<<<<

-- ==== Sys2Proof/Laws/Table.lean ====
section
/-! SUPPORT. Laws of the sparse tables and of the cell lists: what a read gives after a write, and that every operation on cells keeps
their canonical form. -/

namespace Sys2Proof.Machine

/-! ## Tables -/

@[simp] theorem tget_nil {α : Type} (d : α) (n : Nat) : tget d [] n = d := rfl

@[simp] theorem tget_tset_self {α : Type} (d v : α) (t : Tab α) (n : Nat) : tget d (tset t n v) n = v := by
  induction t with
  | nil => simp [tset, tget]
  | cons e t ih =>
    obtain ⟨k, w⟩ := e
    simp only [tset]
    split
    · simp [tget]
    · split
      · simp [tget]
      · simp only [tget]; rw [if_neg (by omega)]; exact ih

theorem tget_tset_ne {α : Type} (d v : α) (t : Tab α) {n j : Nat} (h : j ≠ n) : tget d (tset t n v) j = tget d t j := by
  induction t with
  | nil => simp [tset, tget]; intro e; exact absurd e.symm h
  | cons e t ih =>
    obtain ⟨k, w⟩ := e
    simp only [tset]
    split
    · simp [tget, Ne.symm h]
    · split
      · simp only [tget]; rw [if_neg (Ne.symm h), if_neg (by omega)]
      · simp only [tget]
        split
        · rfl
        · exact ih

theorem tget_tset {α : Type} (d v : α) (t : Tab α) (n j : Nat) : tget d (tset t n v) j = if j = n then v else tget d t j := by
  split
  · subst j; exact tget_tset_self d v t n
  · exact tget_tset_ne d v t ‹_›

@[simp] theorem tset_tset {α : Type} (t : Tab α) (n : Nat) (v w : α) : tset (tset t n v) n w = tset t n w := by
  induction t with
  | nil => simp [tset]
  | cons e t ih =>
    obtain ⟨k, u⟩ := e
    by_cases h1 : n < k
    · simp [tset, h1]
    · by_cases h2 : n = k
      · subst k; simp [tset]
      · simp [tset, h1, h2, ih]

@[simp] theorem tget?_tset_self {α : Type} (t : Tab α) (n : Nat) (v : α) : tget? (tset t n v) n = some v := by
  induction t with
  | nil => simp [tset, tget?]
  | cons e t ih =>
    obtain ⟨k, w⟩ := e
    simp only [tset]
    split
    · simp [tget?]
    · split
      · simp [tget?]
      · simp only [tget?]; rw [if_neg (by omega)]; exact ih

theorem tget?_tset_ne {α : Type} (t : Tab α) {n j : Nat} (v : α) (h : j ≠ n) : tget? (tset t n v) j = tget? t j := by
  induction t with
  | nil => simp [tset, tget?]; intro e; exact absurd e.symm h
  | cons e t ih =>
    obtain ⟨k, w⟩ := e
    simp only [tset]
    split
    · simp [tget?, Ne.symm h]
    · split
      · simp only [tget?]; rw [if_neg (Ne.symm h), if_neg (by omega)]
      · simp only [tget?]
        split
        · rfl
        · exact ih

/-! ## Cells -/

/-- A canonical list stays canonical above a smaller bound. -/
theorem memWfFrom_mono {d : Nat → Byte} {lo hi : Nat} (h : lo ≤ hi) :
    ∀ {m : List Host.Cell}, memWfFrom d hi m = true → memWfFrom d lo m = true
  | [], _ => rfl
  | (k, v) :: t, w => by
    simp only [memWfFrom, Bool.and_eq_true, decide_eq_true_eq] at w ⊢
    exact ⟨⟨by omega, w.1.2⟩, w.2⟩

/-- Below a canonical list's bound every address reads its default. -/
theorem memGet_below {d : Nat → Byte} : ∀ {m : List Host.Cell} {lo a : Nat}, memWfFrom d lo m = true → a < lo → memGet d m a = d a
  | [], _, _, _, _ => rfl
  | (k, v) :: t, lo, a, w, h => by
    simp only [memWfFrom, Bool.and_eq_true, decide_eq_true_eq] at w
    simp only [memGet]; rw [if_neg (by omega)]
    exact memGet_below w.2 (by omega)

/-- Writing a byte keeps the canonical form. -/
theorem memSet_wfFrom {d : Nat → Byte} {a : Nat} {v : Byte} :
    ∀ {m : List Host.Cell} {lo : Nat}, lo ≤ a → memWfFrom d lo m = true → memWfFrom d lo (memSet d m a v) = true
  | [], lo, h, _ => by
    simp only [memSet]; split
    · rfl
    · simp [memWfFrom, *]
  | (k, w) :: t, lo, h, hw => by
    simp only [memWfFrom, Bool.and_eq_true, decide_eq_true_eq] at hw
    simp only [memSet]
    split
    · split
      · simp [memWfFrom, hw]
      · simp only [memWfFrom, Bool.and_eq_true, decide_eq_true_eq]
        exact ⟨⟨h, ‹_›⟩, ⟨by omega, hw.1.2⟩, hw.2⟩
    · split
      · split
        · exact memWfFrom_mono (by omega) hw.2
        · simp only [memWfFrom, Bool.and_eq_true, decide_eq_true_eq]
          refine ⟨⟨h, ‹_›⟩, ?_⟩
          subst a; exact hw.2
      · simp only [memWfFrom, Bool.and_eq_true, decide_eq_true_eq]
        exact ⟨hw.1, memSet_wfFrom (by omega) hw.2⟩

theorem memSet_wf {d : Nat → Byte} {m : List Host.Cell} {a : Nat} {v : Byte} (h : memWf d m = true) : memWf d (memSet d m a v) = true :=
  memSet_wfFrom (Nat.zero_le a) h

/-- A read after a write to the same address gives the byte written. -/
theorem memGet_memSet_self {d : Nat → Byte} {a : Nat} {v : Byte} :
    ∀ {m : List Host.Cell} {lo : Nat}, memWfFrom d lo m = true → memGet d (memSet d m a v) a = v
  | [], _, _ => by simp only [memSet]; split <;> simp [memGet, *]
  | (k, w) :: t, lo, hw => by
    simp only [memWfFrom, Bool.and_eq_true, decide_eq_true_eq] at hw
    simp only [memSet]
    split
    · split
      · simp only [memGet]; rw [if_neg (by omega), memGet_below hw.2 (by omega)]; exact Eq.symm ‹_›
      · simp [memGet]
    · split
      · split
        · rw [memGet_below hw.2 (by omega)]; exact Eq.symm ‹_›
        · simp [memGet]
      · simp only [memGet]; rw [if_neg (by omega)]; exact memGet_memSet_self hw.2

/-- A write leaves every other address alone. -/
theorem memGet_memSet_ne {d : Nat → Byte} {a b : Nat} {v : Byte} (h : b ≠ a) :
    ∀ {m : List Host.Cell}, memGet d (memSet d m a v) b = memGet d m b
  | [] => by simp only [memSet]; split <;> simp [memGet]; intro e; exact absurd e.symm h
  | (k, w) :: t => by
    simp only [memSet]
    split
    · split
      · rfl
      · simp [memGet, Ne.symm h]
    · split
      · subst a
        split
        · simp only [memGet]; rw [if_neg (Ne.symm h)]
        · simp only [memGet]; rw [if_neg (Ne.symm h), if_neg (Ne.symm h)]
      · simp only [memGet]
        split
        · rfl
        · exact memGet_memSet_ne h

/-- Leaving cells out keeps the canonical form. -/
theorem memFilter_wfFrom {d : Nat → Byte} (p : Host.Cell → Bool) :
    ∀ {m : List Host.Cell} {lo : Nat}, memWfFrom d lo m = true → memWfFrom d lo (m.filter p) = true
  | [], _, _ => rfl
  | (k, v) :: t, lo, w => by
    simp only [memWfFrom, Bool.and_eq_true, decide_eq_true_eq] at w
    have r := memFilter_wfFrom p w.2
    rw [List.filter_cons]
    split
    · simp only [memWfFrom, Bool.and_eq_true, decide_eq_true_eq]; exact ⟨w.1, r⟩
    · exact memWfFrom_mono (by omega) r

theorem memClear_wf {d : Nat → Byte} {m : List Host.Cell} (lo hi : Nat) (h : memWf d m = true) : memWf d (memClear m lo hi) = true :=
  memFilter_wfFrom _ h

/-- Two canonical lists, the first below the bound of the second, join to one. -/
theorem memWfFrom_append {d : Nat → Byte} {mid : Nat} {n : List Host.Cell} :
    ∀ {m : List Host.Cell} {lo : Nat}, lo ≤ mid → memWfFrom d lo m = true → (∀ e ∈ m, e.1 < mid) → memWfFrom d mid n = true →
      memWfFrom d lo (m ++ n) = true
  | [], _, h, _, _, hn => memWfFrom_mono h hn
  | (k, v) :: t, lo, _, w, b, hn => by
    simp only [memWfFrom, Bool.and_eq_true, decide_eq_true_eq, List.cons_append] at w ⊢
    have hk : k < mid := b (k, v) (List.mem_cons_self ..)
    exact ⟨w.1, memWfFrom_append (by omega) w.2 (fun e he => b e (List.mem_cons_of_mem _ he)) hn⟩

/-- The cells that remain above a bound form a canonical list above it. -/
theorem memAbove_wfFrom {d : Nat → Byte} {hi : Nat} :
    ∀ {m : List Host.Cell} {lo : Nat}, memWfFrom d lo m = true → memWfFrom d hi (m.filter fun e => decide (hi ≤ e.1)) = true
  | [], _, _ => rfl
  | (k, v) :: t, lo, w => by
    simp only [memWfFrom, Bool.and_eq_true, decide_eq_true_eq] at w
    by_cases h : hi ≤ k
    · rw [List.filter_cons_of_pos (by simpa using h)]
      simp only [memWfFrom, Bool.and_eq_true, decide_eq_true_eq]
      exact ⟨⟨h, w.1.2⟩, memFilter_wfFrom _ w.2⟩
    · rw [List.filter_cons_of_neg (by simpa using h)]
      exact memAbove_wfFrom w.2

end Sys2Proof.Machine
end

>>>>

- TASK OBJECTIVE
Take the entries above and return only the lines from the one with "d m a = d a" to the one with "exact memGet_below w.2 (by omega)", both included, unchanged.

- REPLY
theorem memGet_below {d : Nat → Byte} : ∀ {m : List Host.Cell} {lo a : Nat}, memWfFrom d lo m = true → a < lo → memGet d m a = d a
  | [], _, _, _, _ => rfl
  | (k, v) :: t, lo, a, w, h => by
    simp only [memWfFrom, Bool.and_eq_true, decide_eq_true_eq] at w
    simp only [memGet]; rw [if_neg (by omega)]
    exact memGet_below w.2 (by omega)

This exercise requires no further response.